(DATASET RECORDS Opens)
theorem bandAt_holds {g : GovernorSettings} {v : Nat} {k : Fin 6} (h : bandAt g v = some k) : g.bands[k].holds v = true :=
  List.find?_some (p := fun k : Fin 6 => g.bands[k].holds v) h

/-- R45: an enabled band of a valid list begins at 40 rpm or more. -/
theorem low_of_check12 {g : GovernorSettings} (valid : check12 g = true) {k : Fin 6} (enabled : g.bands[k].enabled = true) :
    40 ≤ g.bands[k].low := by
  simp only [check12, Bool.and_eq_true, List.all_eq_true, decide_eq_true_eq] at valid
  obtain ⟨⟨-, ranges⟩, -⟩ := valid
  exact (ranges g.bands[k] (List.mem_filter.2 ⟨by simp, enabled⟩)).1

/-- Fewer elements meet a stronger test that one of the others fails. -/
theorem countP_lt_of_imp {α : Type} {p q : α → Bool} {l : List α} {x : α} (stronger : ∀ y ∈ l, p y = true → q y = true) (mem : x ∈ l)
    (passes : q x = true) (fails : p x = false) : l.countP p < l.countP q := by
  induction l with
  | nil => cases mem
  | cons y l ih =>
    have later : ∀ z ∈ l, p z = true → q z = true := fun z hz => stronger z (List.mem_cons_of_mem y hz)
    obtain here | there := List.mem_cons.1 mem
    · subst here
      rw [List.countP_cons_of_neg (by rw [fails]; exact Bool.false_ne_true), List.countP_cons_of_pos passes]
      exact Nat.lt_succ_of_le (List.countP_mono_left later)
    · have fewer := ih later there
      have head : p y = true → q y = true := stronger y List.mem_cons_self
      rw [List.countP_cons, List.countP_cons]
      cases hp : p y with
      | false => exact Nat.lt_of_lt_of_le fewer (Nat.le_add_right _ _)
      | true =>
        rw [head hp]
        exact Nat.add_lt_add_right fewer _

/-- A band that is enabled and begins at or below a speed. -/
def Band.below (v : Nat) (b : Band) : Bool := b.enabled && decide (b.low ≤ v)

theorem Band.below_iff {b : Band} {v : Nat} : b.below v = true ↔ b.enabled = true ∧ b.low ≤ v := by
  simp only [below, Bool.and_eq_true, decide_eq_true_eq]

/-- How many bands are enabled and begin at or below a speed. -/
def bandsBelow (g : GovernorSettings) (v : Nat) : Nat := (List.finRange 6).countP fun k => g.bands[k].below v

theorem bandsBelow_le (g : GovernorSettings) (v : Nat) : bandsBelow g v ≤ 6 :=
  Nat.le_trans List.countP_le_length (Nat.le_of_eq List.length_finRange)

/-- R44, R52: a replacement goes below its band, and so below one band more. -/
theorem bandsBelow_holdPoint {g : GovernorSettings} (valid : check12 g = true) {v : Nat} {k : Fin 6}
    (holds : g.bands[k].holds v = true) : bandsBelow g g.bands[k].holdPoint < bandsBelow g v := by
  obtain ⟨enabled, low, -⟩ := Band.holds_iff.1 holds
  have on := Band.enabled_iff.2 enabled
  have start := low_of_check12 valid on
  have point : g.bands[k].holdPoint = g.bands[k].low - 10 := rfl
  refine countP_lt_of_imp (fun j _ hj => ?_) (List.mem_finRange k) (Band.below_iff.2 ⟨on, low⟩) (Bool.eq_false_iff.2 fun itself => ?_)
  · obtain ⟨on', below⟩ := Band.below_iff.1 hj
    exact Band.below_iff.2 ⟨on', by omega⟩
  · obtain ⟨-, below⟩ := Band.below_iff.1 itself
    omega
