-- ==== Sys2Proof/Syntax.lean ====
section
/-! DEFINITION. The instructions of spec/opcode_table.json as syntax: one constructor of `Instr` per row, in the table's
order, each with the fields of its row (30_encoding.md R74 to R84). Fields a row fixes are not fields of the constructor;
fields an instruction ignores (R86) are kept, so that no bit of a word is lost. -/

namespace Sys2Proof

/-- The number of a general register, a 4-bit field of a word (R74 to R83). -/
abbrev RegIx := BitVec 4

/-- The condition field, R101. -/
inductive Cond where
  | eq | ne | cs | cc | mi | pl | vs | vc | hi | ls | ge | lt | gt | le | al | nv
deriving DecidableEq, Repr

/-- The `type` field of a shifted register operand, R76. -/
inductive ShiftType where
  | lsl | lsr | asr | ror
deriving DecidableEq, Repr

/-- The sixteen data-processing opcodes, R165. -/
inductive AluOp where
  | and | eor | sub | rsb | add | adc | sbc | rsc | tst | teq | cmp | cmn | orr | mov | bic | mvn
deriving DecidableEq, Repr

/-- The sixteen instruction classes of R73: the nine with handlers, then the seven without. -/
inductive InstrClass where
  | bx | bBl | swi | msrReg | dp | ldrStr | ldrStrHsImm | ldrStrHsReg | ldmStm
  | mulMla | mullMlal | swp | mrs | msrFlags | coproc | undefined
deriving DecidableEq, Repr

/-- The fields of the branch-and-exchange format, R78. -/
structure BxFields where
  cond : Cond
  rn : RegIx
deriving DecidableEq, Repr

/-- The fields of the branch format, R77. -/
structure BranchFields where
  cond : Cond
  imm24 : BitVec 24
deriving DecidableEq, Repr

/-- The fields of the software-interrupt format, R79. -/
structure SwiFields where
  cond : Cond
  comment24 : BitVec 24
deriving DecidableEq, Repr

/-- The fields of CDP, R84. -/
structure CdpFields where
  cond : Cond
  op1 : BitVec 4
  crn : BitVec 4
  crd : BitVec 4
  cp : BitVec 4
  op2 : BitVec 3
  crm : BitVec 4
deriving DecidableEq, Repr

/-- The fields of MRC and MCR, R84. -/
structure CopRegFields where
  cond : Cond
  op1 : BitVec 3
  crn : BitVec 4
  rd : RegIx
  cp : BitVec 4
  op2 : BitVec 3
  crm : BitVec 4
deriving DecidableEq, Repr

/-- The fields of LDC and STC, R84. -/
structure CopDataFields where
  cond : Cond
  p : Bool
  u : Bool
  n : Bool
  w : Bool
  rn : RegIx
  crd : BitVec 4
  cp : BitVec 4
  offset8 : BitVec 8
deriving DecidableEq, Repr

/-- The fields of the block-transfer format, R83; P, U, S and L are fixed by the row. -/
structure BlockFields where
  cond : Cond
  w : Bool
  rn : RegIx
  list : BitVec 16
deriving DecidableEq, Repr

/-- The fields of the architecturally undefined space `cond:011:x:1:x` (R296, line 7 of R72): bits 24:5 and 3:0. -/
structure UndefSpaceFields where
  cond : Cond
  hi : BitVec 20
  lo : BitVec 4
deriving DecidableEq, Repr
(DATASET RECORDS Closes)
### WHAT THIS TASK INVOLVES:
In the data above, find the line that contains "begin at or below a speed. -/", then reproduce exactly every line from the first line through that line.

### RESPONSE:
theorem bandAt_holds {g : GovernorSettings} {v : Nat} {k : Fin 6} (h : bandAt g v = some k) : g.bands[k].holds v = true :=
  List.find?_some (p := fun k : Fin 6 => g.bands[k].holds v) h

/-- R45: an enabled band of a valid list begins at 40 rpm or more. -/
theorem low_of_check12 {g : GovernorSettings} (valid : check12 g = true) {k : Fin 6} (enabled : g.bands[k].enabled = true) :
    40 ≤ g.bands[k].low := by
  simp only [check12, Bool.and_eq_true, List.all_eq_true, decide_eq_true_eq] at valid
  obtain ⟨⟨-, ranges⟩, -⟩ := valid
  exact (ranges g.bands[k] (List.mem_filter.2 ⟨by simp, enabled⟩)).1

/-- Fewer elements meet a stronger test that one of the others fails. -/
theorem countP_lt_of_imp {α : Type} {p q : α → Bool} {l : List α} {x : α} (stronger : ∀ y ∈ l, p y = true → q y = true) (mem : x ∈ l)
    (passes : q x = true) (fails : p x = false) : l.countP p < l.countP q := by
  induction l with
  | nil => cases mem
  | cons y l ih =>
    have later : ∀ z ∈ l, p z = true → q z = true := fun z hz => stronger z (List.mem_cons_of_mem y hz)
    obtain here | there := List.mem_cons.1 mem
    · subst here
      rw [List.countP_cons_of_neg (by rw [fails]; exact Bool.false_ne_true), List.countP_cons_of_pos passes]
      exact Nat.lt_succ_of_le (List.countP_mono_left later)
    · have fewer := ih later there
      have head : p y = true → q y = true := stronger y List.mem_cons_self
      rw [List.countP_cons, List.countP_cons]
      cases hp : p y with
      | false => exact Nat.lt_of_lt_of_le fewer (Nat.le_add_right _ _)
      | true =>
        rw [head hp]
        exact Nat.add_lt_add_right fewer _

/-- A band that is enabled and begins at or below a speed. -/
def Band.below (v : Nat) (b : Band) : Bool := b.enabled && decide (b.low ≤ v)

theorem Band.below_iff {b : Band} {v : Nat} : b.below v = true ↔ b.enabled = true ∧ b.low ≤ v := by
  simp only [below, Bool.and_eq_true, decide_eq_true_eq]

/-- How many bands are enabled and begin at or below a speed. -/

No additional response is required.